• Supplied information:

--------------------------------

/-- A trap with a handler is taken (R264). -/
theorem takeTrap_taken {s : State} (c : BitVec 8) (a i : Word) (hi : s.me.inh = false)
    (hv : (s.lease s.me.lease).trapVec ≠ 0) : TrapTaken s (s.takeTrap s.cur c s.me.pc a i) c s.me.pc a i := by
  rw [takeTrap_handled c s.me.pc a i hi hv]
  exact ⟨State.me_onTask_cur s _, rfl, fun id hid => State.task_onTask_ne s s.cur id _ (Ne.symm hid)⟩

/-! Width operations (R92, R95, R97). -/

/-- A ready width operation completes with its extended result. -/
theorem widthOp_completes (op : IntArgs → Int) {f : Fields} {s : State} (hd : NotGuard f.dst) (h : ReadyF f s) :
    ∃ t, widthOp f op s = .next t ∧ RegistersOnly s t ∧ WroteW s t f.dst ((intArgs f s).result (op (intArgs f s))) :=
  instr_put (fun u => (intArgs f u).result (op (intArgs f u))) (fun rs => by simp only [intArgs_touch]) hd h

theorem shlOp_eq : shlOp = fun x => if x.w ≤ x.full.toNat then 0 else ((x.pa * 2 ^ x.full.toNat : Nat) : Int) := by
  funext x; simp only [shlOp, Nat.shiftLeft_eq]

theorem shrOp_eq : shrOp = fun x => if x.w ≤ x.full.toNat then 0 else ((x.pa / 2 ^ x.full.toNat : Nat) : Int) := by
  funext x; simp only [shrOp, Nat.shiftRight_eq_div_pow]

theorem sarOp_eq : sarOp = fun x => sgn x.w x.pa / 2 ^ (min x.full.toNat x.w) := by
  funext x; exact congrArg (sgn x.w x.pa / ·) (Int.natCast_pow 2 (min x.full.toNat x.w))

theorem rotOp_eq : rotOp = fun x =>
    ((x.pa * 2 ^ (x.full.toNat % x.w) % 2 ^ x.w + x.pa / 2 ^ (x.w - x.full.toNat % x.w) : Nat) : Int) := by
  funext x; simp only [rotOp, Nat.shiftLeft_eq, Nat.shiftRight_eq_div_pow]

theorem mulhOp_eq : (fun x : IntArgs => x.a * x.b / (2 ^ x.w : Nat)) = fun x => x.a * x.b / 2 ^ x.w := by
  funext x; exact congrArg (x.a * x.b / ·) (Int.natCast_pow 2 x.w)

theorem minOp_eq : (fun x : IntArgs => if x.b < x.a then x.b else x.a) = fun x => min x.a x.b := by
  funext x; split <;> omega

theorem maxOp_eq : (fun x : IntArgs => if x.a < x.b then x.b else x.a) = fun x => max x.a x.b := by
  funext x; split <;> omega

/-- Each instruction of `widthRule` is the width operation of its rule. -/
theorem exec_widthRule : ∀ e ∈ widthRule, ∀ (f : Fields) (s : State), exec (e.1 f) s = widthOp f e.2 s := by
  simp only [widthRule, List.forall_mem_cons, ← shlOp_eq, ← shrOp_eq, ← sarOp_eq, ← rotOp_eq, ← mulhOp_eq, ← minOp_eq,
    ← maxOp_eq]
  exact ⟨fun _ _ => rfl, fun _ _ => rfl, fun _ _ => rfl, fun _ _ => rfl, fun _ _ => rfl, fun _ _ => rfl, fun _ _ => rfl,
    fun _ _ => rfl, fun _ _ => rfl, fun _ _ => rfl, fun _ _ => rfl, fun _ _ => rfl, fun _ _ => rfl, fun _ _ => rfl,
    fun _ _ => rfl, fun _ _ => rfl, fun _ _ => rfl, fun _ _ => rfl, fun _ _ => rfl, fun _ _ => rfl, fun _ _ => rfl,
    List.forall_mem_nil _⟩

/-- Settles O3: every rule is run by `widthOp`, whose work is one register write. -/
theorem widthOperationsComplete : Obligations.WidthOperationsComplete := by
  intro e he f s hd h
  rw [exec_widthRule e he]
  exact widthOp_completes e.2 hd h

/-! Division (R96). -/

/-- A division with a divisor that is not zero at the width completes with its extended result. -/
theorem divOp_completes (op : Int → Int → Int) {f : Fields} {s : State} (hd : NotGuard f.dst) (h : ReadyF f s)
    (hb : (intArgs f s).b ≠ 0) :
    ∃ t, divOp f op s = .next t ∧ RegistersOnly s t ∧
      WroteW s t f.dst ((intArgs f s).result (op (intArgs f s).a (intArgs f s).b)) := by
  refine ⟨_, instr_ready _ h, ?_⟩
  have ha : intArgs f (s.workingF f) = intArgs f s := intArgs_touch f s _
  simp only [ha, hb, if_false]
  exact put_advance s _ f.dst _ hd

/-- A division by zero at the width traps DIVIDE_ZERO. -/
theorem divOp_traps (op : Int → Int → Int) {f : Fields} {s : State} (h : ReadyF f s) (hb : (intArgs f s).b = 0) :
    divOp f op s = .next (s.takeTrap s.cur 0x18 s.me.pc 0 (s.sa f)) := by
  refine instr_trap h ?_
  have ha : intArgs f (s.workingF f) = intArgs f s := intArgs_touch f s _
  have hs : (s.workingF f).sa f = s.sa f := sa_touch f s _
  simp only [ha, hb, hs, if_true]

/-- Settles O4: DIV and REM are `divOp`, which writes or traps as the divisor is not or is zero. -/
theorem divisionCompletesOrTraps : Obligations.DivisionCompletesOrTraps := by
  intro f s hd h
  refine ⟨fun hb => ⟨divOp_completes Int.tdiv hd h hb, divOp_completes Int.tmod hd h hb⟩, fun hb => ?_⟩
  have hdiv : exec (.div f) s = _ := divOp_traps Int.tdiv h hb
  have hrem : exec (.rem f) s = _ := divOp_traps Int.tmod h hb
  exact ⟨hdiv, hrem, fun hi hv => ⟨⟨_, hdiv, takeTrap_taken _ _ _ hi hv⟩, ⟨_, hrem, takeTrap_taken _ _ _ hi hv⟩⟩⟩

/-! Scalar floating point (R106 to R112). -/

/-- A ready operation of class 0x1 completes with its value, zero-extended. -/
theorem floatOp_completes (op : Fmt → Round → Word → Word → Word → Nat) {f : Fields} {s : State} (hd : NotGuard f.dst)
    (h : ReadyF f s) :
    ∃ t, floatOp f op s = .next t ∧ RegistersOnly s t ∧
      WroteW s t f.dst (w64 (op (ftOf f.mod) (roundOf f.mod s.me 0) (s.sa f) (s.sb f) (s.sc f))) :=
  instr_put (fun u => w64 (op (ftOf f.mod) (roundOf f.mod u.me 0) (u.sa f) (u.sb f) (u.sc f)))
    (fun rs => by simp only [roundOf_touch, sa_touch, sb_touch, sc_touch]) hd h

/-- Each instruction of `floatRule` is the operation of class 0x1 with its rule. -/
theorem exec_floatRule : ∀ e ∈ floatRule, ∀ (f : Fields) (s : State), exec (e.1 f) s = floatOp f (e.2 f) s := by
  simp only [floatRule, List.forall_mem_cons]
  exact ⟨fun _ _ => rfl, fun _ _ => rfl, fun _ _ => rfl, fun _ _ => rfl, fun _ _ => rfl, fun _ _ => rfl, fun _ _ => rfl,
    fun _ _ => rfl, fun _ _ => rfl, fun _ _ => rfl, fun _ _ => rfl, fun _ _ => rfl, fun _ _ => rfl, List.forall_mem_nil _⟩

/-- Settles O5: every rule is run by `floatOp`, whose work is one register write. -/
theorem floatOperationsComplete : Obligations.FloatOperationsComplete := by
  intro e he f s hd h
  rw [exec_floatRule e he]
  exact floatOp_completes (e.2 f) hd h

/-! Value instructions (R98 to R104, R161 to R171, R226). -/

/-- The entry of a key where every value has been changed by a function. -/
theorem Store.find_map {α β : Type} (f : α → β) (m : Store α) (a : Nat) :
    Store.find (m.map fun e => (e.1, f e.2)) a = (m.find a).map f := by
  induction m with
  | nil => rfl
  | cons e m ih =>
    simp only [List.map_cons, Store.find, ih]
    split <;> rfl

/-- A function applied to every queued command changes of a core its queue alone. -/
@[simp] theorem State.core_mapCommands (s : State) (f : Command → Command) (k : Nat) :
    (s.mapCommands f).core k = { s.core k with queue := (s.core k).queue.map f } := by
  simp only [State.core, State.mapCommands, Store.find_map fun c : Core => { c with queue := c.queue.map f }]
  cases s.cores.find k <;> rfl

--------------------------------

• Your goal:
Among the entries above, copy exactly only the lines starting with the one containing "traps DIVIDE_ZERO. -/" and going through the one containing "have hdiv : exec", both ends included.

• Task response:
/-- A division by zero at the width traps DIVIDE_ZERO. -/
theorem divOp_traps (op : Int → Int → Int) {f : Fields} {s : State} (h : ReadyF f s) (hb : (intArgs f s).b = 0) :
    divOp f op s = .next (s.takeTrap s.cur 0x18 s.me.pc 0 (s.sa f)) := by
  refine instr_trap h ?_
  have ha : intArgs f (s.workingF f) = intArgs f s := intArgs_touch f s _
  have hs : (s.workingF f).sa f = s.sa f := sa_touch f s _
  simp only [ha, hb, hs, if_true]

/-- Settles O4: DIV and REM are `divOp`, which writes or traps as the divisor is not or is zero. -/
theorem divisionCompletesOrTraps : Obligations.DivisionCompletesOrTraps := by
  intro f s hd h
  refine ⟨fun hb => ⟨divOp_completes Int.tdiv hd h hb, divOp_completes Int.tmod hd h hb⟩, fun hb => ?_⟩
  have hdiv : exec (.div f) s = _ := divOp_traps Int.tdiv h hb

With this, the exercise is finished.